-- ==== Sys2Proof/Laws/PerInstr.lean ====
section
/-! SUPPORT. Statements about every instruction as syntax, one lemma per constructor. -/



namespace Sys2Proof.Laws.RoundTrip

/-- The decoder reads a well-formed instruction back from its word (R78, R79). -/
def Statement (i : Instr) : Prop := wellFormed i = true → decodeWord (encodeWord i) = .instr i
==================================================
_Task description_: For this listing, copy out every line that includes the word "instruction".

_Response area_:
/-! SUPPORT. Statements about every instruction as syntax, one lemma per constructor. -/
/-- The decoder reads a well-formed instruction back from its word (R78, R79). -/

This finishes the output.